### Try it
In the lines below, look for "fmFtz". Copy each line where it appears.
....................
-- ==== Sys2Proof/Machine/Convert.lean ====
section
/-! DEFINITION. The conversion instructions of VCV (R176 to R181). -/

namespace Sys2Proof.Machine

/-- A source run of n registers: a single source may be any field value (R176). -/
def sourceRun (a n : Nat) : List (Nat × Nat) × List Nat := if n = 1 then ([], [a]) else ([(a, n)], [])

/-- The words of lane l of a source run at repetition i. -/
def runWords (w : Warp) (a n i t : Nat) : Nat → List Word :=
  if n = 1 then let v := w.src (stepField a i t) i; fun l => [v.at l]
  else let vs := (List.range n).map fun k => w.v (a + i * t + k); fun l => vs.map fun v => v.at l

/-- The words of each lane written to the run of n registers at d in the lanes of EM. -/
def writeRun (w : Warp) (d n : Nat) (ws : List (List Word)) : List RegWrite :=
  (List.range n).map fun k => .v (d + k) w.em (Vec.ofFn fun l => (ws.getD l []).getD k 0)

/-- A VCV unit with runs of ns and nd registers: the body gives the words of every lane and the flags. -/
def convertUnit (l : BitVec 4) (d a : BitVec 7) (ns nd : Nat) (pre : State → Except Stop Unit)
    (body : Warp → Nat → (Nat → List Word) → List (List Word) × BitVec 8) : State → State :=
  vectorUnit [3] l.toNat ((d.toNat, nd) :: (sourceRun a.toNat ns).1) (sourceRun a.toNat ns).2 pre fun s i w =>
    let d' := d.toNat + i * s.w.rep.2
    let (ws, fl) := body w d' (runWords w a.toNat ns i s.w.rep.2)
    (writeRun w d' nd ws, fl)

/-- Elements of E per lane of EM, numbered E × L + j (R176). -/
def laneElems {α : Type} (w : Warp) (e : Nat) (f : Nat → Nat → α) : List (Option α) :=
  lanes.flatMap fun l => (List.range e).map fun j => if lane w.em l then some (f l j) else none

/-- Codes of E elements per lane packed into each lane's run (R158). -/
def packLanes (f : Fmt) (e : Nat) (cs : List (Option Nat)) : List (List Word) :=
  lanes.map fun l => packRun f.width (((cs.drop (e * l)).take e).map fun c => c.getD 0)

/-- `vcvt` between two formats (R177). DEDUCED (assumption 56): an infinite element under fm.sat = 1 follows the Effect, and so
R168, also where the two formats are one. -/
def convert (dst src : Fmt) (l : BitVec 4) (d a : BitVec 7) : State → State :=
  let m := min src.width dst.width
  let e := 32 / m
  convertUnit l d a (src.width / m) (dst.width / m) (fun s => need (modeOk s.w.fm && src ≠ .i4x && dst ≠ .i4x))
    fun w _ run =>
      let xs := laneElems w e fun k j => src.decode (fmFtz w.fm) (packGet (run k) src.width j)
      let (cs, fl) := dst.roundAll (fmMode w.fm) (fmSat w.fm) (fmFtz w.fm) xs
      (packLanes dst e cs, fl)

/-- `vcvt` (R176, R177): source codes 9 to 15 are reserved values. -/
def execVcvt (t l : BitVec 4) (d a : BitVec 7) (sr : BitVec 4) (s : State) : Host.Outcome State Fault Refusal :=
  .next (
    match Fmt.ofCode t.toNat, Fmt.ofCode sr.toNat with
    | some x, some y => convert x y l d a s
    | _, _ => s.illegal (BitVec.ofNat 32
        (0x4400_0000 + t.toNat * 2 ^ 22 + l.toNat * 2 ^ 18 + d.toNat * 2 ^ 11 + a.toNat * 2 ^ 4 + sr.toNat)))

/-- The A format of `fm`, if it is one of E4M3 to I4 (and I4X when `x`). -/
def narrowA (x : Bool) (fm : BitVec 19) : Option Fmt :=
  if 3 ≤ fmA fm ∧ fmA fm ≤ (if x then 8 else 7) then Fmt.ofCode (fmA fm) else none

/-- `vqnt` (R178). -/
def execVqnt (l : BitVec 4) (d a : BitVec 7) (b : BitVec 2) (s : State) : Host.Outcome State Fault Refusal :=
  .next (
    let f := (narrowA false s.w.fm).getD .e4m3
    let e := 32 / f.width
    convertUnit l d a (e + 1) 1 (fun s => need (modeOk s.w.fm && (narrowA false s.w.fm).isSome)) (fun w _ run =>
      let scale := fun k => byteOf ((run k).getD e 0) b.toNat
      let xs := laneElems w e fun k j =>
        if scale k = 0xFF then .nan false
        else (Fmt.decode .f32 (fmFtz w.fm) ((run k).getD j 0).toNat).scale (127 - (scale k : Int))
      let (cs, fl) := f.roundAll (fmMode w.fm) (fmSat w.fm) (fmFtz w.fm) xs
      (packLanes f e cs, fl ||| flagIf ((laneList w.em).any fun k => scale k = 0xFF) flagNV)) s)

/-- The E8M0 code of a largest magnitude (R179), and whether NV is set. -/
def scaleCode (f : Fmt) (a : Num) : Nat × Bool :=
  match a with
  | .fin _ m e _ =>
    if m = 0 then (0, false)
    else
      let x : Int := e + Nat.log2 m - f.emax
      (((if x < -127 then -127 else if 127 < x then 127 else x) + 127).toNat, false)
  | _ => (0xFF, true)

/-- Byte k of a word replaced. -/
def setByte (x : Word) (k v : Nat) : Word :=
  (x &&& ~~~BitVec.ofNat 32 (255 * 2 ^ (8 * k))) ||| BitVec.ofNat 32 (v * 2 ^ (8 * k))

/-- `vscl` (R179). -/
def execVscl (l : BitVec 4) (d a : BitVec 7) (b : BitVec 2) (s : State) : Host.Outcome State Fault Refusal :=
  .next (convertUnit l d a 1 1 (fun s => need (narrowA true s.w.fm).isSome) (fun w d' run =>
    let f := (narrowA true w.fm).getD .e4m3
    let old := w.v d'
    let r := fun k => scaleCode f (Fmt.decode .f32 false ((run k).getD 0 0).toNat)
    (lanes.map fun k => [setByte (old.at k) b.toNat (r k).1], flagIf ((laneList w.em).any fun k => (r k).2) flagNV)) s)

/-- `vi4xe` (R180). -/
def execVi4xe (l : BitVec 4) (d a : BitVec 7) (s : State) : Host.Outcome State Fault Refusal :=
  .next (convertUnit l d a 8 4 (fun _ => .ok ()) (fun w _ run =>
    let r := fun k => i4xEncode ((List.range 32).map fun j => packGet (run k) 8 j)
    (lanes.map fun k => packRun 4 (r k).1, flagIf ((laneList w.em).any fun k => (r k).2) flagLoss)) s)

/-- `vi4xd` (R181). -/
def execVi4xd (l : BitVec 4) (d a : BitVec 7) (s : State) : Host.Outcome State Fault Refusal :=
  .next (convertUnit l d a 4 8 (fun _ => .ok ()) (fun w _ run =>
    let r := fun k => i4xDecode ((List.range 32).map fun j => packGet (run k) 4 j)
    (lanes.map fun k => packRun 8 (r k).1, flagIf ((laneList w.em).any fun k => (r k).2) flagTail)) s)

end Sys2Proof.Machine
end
....................
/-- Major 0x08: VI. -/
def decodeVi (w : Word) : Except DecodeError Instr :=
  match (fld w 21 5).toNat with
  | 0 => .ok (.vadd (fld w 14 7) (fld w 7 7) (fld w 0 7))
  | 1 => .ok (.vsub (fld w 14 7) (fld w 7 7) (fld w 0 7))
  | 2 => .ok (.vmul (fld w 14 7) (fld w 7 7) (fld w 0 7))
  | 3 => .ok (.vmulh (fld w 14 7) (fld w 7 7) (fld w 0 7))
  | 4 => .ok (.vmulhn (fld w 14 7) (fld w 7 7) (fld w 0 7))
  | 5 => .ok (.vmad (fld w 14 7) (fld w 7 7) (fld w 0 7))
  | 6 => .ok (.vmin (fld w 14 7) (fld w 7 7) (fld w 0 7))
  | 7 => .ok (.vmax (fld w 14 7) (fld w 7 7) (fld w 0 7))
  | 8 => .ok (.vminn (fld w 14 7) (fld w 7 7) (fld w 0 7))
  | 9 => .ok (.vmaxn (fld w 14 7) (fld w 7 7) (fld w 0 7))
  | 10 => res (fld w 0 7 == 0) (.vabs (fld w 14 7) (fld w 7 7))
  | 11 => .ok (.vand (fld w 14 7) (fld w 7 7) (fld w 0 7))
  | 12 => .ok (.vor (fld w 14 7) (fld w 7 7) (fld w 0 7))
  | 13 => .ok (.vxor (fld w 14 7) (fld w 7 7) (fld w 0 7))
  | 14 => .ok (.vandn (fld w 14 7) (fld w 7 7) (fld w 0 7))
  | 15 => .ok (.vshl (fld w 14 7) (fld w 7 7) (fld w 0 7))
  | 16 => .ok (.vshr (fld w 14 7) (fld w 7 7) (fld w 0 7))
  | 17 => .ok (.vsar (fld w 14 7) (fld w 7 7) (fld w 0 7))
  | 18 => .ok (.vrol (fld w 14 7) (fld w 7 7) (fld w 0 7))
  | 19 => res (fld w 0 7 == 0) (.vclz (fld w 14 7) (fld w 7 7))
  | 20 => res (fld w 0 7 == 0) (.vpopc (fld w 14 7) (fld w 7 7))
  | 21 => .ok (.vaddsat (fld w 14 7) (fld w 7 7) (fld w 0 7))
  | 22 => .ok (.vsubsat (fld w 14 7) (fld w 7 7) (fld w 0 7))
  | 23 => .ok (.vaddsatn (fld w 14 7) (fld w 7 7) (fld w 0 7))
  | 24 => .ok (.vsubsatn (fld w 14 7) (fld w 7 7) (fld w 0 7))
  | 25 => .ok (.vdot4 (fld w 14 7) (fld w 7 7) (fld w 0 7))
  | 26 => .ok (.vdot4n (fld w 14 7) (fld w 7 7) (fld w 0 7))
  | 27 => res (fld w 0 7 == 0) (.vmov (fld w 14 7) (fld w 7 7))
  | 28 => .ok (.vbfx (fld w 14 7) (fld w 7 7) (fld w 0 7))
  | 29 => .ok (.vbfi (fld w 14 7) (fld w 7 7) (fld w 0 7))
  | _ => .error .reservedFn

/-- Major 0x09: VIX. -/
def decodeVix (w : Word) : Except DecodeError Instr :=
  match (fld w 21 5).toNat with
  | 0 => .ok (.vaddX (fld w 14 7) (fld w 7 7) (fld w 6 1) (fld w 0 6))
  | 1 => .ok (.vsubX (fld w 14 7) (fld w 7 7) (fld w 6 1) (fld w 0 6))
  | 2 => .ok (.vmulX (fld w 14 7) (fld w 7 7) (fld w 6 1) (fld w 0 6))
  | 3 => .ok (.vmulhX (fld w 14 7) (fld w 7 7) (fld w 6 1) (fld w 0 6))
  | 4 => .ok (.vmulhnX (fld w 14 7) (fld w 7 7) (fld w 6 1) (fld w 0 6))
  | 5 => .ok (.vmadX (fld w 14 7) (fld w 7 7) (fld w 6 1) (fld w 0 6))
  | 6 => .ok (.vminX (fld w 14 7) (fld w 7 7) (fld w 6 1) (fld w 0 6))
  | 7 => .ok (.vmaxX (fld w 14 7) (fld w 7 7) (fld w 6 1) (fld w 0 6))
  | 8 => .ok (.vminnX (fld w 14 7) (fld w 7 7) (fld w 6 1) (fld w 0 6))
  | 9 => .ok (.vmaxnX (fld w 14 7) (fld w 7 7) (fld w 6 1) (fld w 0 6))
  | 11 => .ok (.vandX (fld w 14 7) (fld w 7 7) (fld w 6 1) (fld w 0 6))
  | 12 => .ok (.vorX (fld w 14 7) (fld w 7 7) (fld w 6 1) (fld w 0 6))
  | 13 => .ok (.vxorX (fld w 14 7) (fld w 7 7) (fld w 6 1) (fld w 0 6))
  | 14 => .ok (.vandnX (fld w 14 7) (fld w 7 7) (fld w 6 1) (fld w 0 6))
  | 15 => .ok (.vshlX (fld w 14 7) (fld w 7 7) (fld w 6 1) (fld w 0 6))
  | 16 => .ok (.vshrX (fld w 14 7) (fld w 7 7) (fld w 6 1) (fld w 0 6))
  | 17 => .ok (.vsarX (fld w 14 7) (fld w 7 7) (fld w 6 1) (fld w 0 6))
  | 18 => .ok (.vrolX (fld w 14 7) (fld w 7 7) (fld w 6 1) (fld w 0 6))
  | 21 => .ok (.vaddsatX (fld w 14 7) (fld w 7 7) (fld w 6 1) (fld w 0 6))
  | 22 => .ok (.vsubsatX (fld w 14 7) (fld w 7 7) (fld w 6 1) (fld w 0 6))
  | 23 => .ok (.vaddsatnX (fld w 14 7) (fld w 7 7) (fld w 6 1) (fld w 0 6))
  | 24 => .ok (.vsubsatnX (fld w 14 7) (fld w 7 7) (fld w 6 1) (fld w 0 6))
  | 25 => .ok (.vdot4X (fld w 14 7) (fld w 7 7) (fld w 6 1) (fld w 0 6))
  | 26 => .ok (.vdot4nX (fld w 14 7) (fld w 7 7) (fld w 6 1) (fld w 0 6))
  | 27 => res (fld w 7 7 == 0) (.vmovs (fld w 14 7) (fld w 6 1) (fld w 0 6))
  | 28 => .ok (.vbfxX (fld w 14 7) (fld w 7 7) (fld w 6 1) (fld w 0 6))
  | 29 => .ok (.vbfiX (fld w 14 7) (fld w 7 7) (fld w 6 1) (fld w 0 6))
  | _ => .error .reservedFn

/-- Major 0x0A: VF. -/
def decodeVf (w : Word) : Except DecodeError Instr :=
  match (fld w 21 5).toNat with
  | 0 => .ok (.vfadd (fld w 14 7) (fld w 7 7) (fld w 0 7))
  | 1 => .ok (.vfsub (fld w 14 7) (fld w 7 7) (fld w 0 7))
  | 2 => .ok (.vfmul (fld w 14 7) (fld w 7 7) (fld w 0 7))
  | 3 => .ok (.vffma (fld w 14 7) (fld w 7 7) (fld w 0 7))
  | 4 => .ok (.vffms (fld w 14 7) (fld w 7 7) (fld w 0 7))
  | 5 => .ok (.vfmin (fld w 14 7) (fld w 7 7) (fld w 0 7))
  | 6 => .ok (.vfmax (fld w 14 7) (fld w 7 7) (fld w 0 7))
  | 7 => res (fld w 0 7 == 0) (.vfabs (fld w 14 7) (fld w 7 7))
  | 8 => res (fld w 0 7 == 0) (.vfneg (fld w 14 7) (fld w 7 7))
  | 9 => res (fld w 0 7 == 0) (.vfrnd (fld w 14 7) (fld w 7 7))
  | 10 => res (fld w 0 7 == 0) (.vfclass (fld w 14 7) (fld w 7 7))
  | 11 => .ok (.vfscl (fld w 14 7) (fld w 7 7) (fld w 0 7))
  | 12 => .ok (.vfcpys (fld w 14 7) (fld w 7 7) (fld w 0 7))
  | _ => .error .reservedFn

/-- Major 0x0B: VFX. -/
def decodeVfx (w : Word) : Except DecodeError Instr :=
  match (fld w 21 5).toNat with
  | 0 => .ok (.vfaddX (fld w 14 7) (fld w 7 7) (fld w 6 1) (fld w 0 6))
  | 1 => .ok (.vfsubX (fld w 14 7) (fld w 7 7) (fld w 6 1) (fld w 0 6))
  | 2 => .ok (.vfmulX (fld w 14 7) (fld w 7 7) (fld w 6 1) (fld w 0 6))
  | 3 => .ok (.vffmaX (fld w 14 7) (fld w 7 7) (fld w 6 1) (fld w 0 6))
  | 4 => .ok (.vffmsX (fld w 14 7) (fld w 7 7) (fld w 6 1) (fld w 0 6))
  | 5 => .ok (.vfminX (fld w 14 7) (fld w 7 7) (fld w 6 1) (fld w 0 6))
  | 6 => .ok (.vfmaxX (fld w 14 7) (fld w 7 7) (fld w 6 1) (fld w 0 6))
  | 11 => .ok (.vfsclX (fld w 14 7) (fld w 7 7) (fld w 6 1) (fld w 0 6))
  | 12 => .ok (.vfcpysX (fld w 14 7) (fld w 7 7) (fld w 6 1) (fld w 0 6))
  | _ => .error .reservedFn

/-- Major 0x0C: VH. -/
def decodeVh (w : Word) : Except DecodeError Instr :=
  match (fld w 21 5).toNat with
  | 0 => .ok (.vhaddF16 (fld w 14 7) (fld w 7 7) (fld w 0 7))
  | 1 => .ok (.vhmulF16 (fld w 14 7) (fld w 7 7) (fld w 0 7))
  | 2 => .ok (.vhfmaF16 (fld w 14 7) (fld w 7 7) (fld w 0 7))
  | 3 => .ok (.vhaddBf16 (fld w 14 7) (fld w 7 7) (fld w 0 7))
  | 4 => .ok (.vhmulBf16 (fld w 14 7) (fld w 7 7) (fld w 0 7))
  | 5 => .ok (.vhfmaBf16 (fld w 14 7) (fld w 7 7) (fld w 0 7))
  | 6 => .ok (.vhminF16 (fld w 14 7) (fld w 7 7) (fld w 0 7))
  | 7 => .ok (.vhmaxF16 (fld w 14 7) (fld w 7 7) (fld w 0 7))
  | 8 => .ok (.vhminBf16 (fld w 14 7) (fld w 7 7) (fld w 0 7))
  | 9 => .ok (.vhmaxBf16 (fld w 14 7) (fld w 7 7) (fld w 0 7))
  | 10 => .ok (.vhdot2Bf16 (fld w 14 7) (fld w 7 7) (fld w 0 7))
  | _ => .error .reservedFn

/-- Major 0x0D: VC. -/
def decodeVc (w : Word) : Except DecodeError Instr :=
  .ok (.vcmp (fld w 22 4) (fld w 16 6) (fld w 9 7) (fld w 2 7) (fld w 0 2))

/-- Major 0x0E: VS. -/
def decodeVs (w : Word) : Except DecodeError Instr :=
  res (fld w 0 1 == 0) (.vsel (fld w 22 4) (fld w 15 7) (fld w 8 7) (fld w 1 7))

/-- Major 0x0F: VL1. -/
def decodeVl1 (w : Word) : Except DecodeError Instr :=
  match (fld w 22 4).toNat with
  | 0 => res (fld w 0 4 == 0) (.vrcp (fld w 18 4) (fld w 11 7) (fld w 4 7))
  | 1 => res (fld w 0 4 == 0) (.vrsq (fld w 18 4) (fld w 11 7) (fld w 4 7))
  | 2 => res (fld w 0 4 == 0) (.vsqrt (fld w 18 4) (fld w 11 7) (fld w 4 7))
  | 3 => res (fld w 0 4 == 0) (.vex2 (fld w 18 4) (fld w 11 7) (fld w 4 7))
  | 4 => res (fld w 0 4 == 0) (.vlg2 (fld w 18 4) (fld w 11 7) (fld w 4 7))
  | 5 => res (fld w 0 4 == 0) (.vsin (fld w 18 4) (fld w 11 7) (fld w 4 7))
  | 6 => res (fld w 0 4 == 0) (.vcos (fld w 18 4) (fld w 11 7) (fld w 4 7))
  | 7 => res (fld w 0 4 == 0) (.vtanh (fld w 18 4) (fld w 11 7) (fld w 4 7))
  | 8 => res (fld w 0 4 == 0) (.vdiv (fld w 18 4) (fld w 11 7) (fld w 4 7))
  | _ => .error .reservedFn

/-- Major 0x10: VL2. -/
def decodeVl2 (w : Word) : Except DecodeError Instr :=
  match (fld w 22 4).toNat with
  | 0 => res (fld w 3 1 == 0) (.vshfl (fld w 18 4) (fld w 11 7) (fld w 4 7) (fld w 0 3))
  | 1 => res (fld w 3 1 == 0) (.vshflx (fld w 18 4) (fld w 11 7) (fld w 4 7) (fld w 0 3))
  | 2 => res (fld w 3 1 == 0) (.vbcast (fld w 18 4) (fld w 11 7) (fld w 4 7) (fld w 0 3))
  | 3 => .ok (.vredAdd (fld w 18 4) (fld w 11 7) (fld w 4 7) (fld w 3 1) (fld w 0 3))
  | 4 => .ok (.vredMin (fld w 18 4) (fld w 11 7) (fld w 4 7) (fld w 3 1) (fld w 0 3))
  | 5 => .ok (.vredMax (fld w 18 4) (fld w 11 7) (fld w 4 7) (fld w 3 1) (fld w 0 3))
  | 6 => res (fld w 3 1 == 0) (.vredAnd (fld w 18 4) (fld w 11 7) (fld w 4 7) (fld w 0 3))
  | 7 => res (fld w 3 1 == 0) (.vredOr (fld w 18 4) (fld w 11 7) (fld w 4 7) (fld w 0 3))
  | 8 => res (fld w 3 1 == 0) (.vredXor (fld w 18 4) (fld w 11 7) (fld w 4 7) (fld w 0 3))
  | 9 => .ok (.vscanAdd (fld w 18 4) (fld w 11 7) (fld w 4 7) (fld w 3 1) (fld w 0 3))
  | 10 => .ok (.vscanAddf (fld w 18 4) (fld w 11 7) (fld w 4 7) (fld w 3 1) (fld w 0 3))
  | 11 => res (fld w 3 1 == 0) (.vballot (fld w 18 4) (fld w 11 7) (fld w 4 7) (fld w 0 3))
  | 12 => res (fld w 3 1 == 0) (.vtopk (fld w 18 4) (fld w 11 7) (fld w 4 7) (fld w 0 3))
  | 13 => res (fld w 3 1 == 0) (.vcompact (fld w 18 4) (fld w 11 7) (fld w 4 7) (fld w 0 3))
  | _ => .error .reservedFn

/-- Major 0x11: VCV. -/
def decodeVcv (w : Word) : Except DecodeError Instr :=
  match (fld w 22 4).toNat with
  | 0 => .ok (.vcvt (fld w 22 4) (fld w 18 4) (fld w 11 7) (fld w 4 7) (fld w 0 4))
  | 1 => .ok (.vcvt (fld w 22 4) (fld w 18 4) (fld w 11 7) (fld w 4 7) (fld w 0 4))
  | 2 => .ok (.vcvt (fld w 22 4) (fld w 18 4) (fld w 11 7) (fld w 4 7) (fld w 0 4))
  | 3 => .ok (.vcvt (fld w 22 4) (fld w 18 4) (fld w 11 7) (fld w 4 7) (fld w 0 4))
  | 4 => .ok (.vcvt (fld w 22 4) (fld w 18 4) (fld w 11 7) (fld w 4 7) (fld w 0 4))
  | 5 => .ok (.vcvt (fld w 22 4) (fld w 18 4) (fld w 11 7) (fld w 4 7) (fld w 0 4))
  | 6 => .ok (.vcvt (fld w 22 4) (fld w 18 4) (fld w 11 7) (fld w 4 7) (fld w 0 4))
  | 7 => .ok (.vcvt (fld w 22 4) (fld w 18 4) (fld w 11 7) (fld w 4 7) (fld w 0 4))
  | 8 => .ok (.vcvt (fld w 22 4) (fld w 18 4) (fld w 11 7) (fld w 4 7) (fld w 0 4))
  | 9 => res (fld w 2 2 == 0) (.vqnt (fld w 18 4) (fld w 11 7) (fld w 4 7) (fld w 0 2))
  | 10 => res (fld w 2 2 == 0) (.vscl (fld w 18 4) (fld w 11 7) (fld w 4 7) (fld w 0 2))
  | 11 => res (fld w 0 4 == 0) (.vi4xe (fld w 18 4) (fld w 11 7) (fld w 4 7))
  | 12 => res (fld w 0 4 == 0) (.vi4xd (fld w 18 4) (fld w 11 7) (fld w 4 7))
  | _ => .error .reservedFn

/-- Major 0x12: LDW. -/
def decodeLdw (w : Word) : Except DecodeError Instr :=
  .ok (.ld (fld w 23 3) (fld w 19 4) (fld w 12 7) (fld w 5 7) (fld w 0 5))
....................
### Result of this exercise
      let xs := laneElems w e fun k j => src.decode (fmFtz w.fm) (packGet (run k) src.width j)
      let (cs, fl) := dst.roundAll (fmMode w.fm) (fmSat w.fm) (fmFtz w.fm) xs
        else (Fmt.decode .f32 (fmFtz w.fm) ((run k).getD j 0).toNat).scale (127 - (scale k : Int))
      let (cs, fl) := f.roundAll (fmMode w.fm) (fmSat w.fm) (fmFtz w.fm) xs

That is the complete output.